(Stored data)

-- ==== Sys2Proof/Tests/Slice0.lean ====
section
/-! SUPPORT. The model's own tests. Expected results are the spec's: the words of the instruction rules' examples and the
vectors of 95_test_vectors.md (named in the comments), which its writer evaluated from the rules. After them, a witness for the
hypotheses of each statement, at the boundary of each clause. -/

namespace Sys2Proof.Tests

open Sys2Proof.Machine Sys2Proof.Claims

/-- Whether a step answers a next state with a property. -/
def after (o : Host.Outcome State Fault Refusal) (f : State → Bool) : Bool :=
  match o with
  | .next t => f t
  | .fault _ => false
  | .refused _ => false

/-- Reset with words stored from an address, `pc` there. -/
def progAt (p : Nat) (ws : List Word) : State := { State.reset with pc := BitVec.ofNat 16 p, mem := placeWords [] p ws }

/-- A state that the step ended the run in with a given cause and `pc`. -/
def ended (c : Cause) (pc : Word) (t : State) : Bool := t.run == .halted && t.cause == some c && t.pc == pc

/-- A state that still runs, with a given `pc`. -/
def runs (pc : Word) (t : State) : Bool := t.run == .running && t.cause == none && t.pc == pc

/-! ### WellFormed: an ill-formed term for the check, in each parameter position -/

theorem smoke_literal_first : (Instr.push (.lit 32768)).wf = false := by decide
theorem smoke_literal_second : (Instr.set (.reg 0) (.lit 65535)).wf = false := by decide
theorem smoke_literal_third : (Instr.add (.reg 0) (.lit 1) (.lit 40000)).wf = false := by decide
theorem smoke_literal_largest : (Instr.add (.lit 32767) (.reg 7) (.lit 0)).wf = true := by decide

/-! ### Decoding: the words of each rule's example (R100 to R149) -/

theorem test_decode_halt : decode [0] = .ok (.halt, []) := rfl
theorem test_decode_set : decode [1, 0x8000, 4] = .ok (.set (.reg 0) (.lit 4), []) := rfl
theorem test_decode_push : decode [2, 17] = .ok (.push (.lit 17), []) := rfl
theorem test_decode_pop : decode [3, 0x8000] = .ok (.pop (.reg 0), []) := rfl
theorem test_decode_eq : decode [4, 0x8000, 0x8001, 5] = .ok (.eq (.reg 0) (.reg 1) (.lit 5), []) := rfl
theorem test_decode_gt : decode [5, 0x8000, 7, 3] = .ok (.gt (.reg 0) (.lit 7) (.lit 3), []) := rfl
theorem test_decode_jmp : decode [6, 100] = .ok (.jmp (.lit 100), []) := rfl
theorem test_decode_jt : decode [7, 0x8000, 50] = .ok (.jt (.reg 0) (.lit 50), []) := rfl
theorem test_decode_jf : decode [8, 0x8000, 50] = .ok (.jf (.reg 0) (.lit 50), []) := rfl
theorem test_decode_add : decode [9, 0x8001, 0x8001, 0x8000] = .ok (.add (.reg 1) (.reg 1) (.reg 0), []) := rfl
theorem test_decode_mult : decode [10, 0x8000, 300, 200] = .ok (.mult (.reg 0) (.lit 300) (.lit 200), []) := rfl
theorem test_decode_mod : decode [11, 0x8000, 17, 5] = .ok (.mod (.reg 0) (.lit 17) (.lit 5), []) := rfl
theorem test_decode_and : decode [12, 0x8000, 12, 10] = .ok (.and (.reg 0) (.lit 12) (.lit 10), []) := rfl
theorem test_decode_or : decode [13, 0x8000, 12, 10] = .ok (.or (.reg 0) (.lit 12) (.lit 10), []) := rfl
theorem test_decode_not : decode [14, 0x8000, 0x5555] = .ok (.not (.reg 0) (.lit 0x5555), []) := rfl
theorem test_decode_rmem : decode [15, 0x8000, 100] = .ok (.rmem (.reg 0) (.lit 100), []) := rfl
theorem test_decode_wmem : decode [16, 100, 0x8000] = .ok (.wmem (.lit 100) (.reg 0), []) := rfl
theorem test_decode_call : decode [17, 200] = .ok (.call (.lit 200), []) := rfl
theorem test_decode_ret : decode [18] = .ok (.ret, []) := rfl
theorem test_decode_out : decode [19, 65] = .ok (.out (.lit 65), []) := rfl
theorem test_decode_in : decode [20, 0x8000] = .ok (.inp (.reg 0), []) := rfl
theorem test_decode_noop : decode [21] = .ok (.noop, []) := rfl
/-- R67: 0x8008 names register 0, 0xFFFF register 7, 0xABCD register 5. -/
theorem test_decode_aliases : [0x8008, 0xFFFF, 0xABCD].map decodeOperand = [.reg 0, .reg 7, .reg 5] := rfl
/-- R61, R66: 22 and 0x8000 are no opcodes; R83: a missing parameter word. -/
theorem test_decode_rejects : decode [22] = .error (.invalidOpcode 22) ∧ decode [0x8000] = .error (.invalidOpcode 0x8000) ∧
    decode [11, 0x8000, 5] = .error (.truncated 11) ∧ decode [] = .error .noOpcodeWord := ⟨rfl, rfl, rfl, rfl⟩
/-- R72 on P4's first instruction and a canonical register reference. -/
theorem test_encode : encode (.wmem (.lit 5) (.lit 65)) = [16, 5, 65] ∧
    encode (.add (.reg 1) (.reg 1) (.reg 0)) = [9, 32769, 32769, 32768] := ⟨rfl, rfl⟩
/-- The table gives a row 16 bits; the parameter words above them are 0. With all bits given they are read as laid out. -/
theorem test_decodeTableWord : decodeTableWord 16 14 = some (.not (.lit 0) (.lit 0)) ∧ decodeTableWord 16 22 = none ∧
    decodeTableWord 48 (14 + 65536 * 0x8003 + 65536 * 65536 * 7) = some (.not (.reg 3) (.lit 7)) := ⟨rfl, rfl, rfl⟩

/-! ### One step of each instruction -/

/-- F17: an empty image halts at once. -/
theorem test_reset_halts : after (step State.reset) (ended .halt 1) = true := by decide
/-- S1. -/
theorem test_halt : after (step (progAt 7 [0])) (ended .halt 8) = true := by decide
/-- S2. -/
theorem test_noop : after (step (progAt 4 [21])) (fun t => t == { progAt 4 [21] with pc := 5 }) = true := by decide
/-- F16: non-canonical references. -/
theorem test_set : after (step ((progAt 0 [1, 65535, 32777]).setReg 1 9)) (fun t => runs 3 t && t.getReg 7 == 9) = true := by decide
/-- M3: a literal destination. -/
theorem test_set_literal : after (step (progAt 0 [1, 5, 7]))
    (fun t => runs 3 t && t.mem == [(0, 1), (1, 7), (2, 7)]) = true := by decide
/-- M5: the 1024th push. -/
theorem test_push : after (step ({ progAt 0 [2, 0x8000] with sp := 1023 }.setReg 0 65535))
    (fun t => runs 2 t && t.sp == 1024 && t.stack == [(1023, 65535)]) = true := by decide
/-- M6. -/
theorem test_push_overflow : after (step { progAt 0 [2, 17] with sp := 1024 })
    (fun t => ended .stackOverflow 2 t && t.sp == 1024 && t.stack == []) = true := by decide
/-- M9. -/
theorem test_pop : after (step { progAt 0 [3, 0x8001] with sp := 2, stack := [(0, 5), (1, 50000)] })
    (fun t => runs 2 t && t.getReg 1 == 50000 && t.sp == 1) = true := by decide
/-- M10: a literal destination becomes a register reference. -/
theorem test_pop_literal : after (step { progAt 0 [3, 9] with sp := 1, stack := [(0, 0x8003)] })
    (fun t => runs 2 t && t.mem == [(0, 3), (1, 32771)] && t.sp == 0) = true := by decide
/-- Q3: 16 bits are compared. -/
theorem test_eq : after (step (((progAt 0 [4, 0x8000, 0x8001, 5]).setReg 0 9).setReg 1 32773))
    (fun t => runs 4 t && t.getReg 0 == 0) = true := by decide
/-- Q8: unsigned. -/
theorem test_gt : after (step ((progAt 0 [5, 0x8000, 0x8001, 32767]).setReg 1 32768))
    (fun t => runs 4 t && t.getReg 0 == 1) = true := by decide
/-- Q7: strict. -/
theorem test_gt_equal : after (step ((progAt 0 [5, 0x8000, 5, 5]).setReg 0 9)) (fun t => runs 4 t && t.getReg 0 == 0) = true := by
  decide
/-- J2. -/
theorem test_jmp : after (step ((progAt 0 [6, 0x8002]).setReg 2 40000)) (runs 40000) = true := by decide
/-- J6 and J5. -/
theorem test_jt : after (step ((progAt 0 [7, 0x8000, 50]).setReg 0 32768)) (runs 50) = true := by decide
theorem test_jt_zero : after (step (progAt 20 [7, 0x8000, 50])) (runs 23) = true := by decide
/-- J9 and J7. -/
theorem test_jf : after (step ((progAt 0 [8, 0x8000, 50]).setReg 0 32768)) (runs 3) = true := by decide
theorem test_jf_zero : after (step (progAt 20 [8, 0x8000, 50])) (runs 50) = true := by decide
/-- J12: the return address is out of range. -/
theorem test_call : after (step (progAt 32766 [17, 5])) (fun t => runs 5 t && t.sp == 1 && t.stack == [(0, 32768)]) = true := by
  decide
/-- J16 and J15. -/
theorem test_ret : after (step { progAt 0 [18] with sp := 1, stack := [(0, 40000)] }) (fun t => runs 40000 t && t.sp == 0) = true := by
  decide
theorem test_ret_underflow : after (step (progAt 3 [18])) (ended .stackUnderflow 4) = true := by decide
/-- A4. -/
theorem test_add : after (step ((progAt 0 [9, 0x8000, 0x8001, 0x8001]).setReg 1 65535))
    (fun t => runs 4 t && t.getReg 0 == 32766) = true := by decide
/-- A11 and A14. -/
theorem test_mult : after (step (progAt 0 [10, 0x8000, 181, 182])) (fun t => runs 4 t && t.getReg 0 == 174) = true := by decide
theorem test_mult_large : after (step ((progAt 0 [10, 0x8000, 0x8001, 0x8001]).setReg 1 65535))
    (fun t => runs 4 t && t.getReg 0 == 1) = true := by decide
/-- A23 and A16. -/
theorem test_mod : after (step (((progAt 0 [11, 0x8000, 0x8001, 0x8002]).setReg 1 65535).setReg 2 40000))
    (fun t => runs 4 t && t.getReg 0 == 25535) = true := by decide
theorem test_mod_zero : after (step ((progAt 0 [11, 0x8000, 5, 0]).setReg 0 9))
    (fun t => ended .undefinedArithmetic 4 t && t.getReg 0 == 9) = true := by decide
/-- A26. -/
theorem test_and : after (step (((progAt 0 [12, 0x8000, 0x8001, 0x8002]).setReg 1 65535).setReg 2 32769))
    (fun t => runs 4 t && t.getReg 0 == 32769) = true := by decide
/-- A29. -/
theorem test_or : after (step ((progAt 0 [13, 0x8000, 0x8001, 1]).setReg 1 32768))
    (fun t => runs 4 t && t.getReg 0 == 32769) = true := by decide
/-- A37. -/
theorem test_not : after (step ((progAt 0 [14, 0x8000, 0x8001]).setReg 1 40000)) (fun t => runs 3 t && t.getReg 0 == 25535) = true := by
  decide
/-- L4 and L2. -/
theorem test_rmem : after (step (progAt 4 [15, 0x8000, 4])) (fun t => runs 7 t && t.getReg 0 == 15) = true := by decide
theorem test_rmem_outOfBounds : after (step (((progAt 0 [15, 0x8000, 0x8001]).setReg 0 9).setReg 1 32768))
    (fun t => ended (.outOfBounds (.ea 32768)) 3 t && t.getReg 0 == 9) = true := by decide
/-- L10 and L8. -/
theorem test_wmem : after (step (((progAt 0 [16, 0x8000, 0x8001]).setReg 0 500).setReg 1 65535))
    (fun t => runs 3 t && t.mem.read 500 == 65535) = true := by decide
theorem test_wmem_outOfBounds : after (step ((progAt 0 [16, 0x8001, 5]).setReg 1 65535))
    (ended (.outOfBounds (.ea 65535)) 3) = true := by decide
/-- S5. -/
theorem test_out : after (step { progAt 0 [19, 321] with out := [7] }) (fun t => runs 2 t && t.out == [7, 65]) = true := by decide
/-- S8 and S9. -/
theorem test_in : after (step { progAt 0 [20, 0x8000] with input := [104, 105, 10] })
    (fun t => runs 2 t && t.getReg 0 == 104 && t.input == [105, 10]) = true := by decide
theorem test_in_ended : after (step ((progAt 0 [20, 0x8000]).setReg 0 9))
    (fun t => ended .inputExhausted 2 t && t.getReg 0 == 9) = true := by decide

Task requirements - From the line that has "theorem test_push_overflow : after" through the line that has "a register reference. -/", copy every line exactly as it appears above, and leave out all others.

Written reply -
theorem test_push_overflow : after (step { progAt 0 [2, 17] with sp := 1024 })
    (fun t => ended .stackOverflow 2 t && t.sp == 1024 && t.stack == []) = true := by decide
/-- M9. -/
theorem test_pop : after (step { progAt 0 [3, 0x8001] with sp := 2, stack := [(0, 5), (1, 50000)] })
    (fun t => runs 2 t && t.getReg 1 == 50000 && t.sp == 1) = true := by decide
/-- M10: a literal destination becomes a register reference. -/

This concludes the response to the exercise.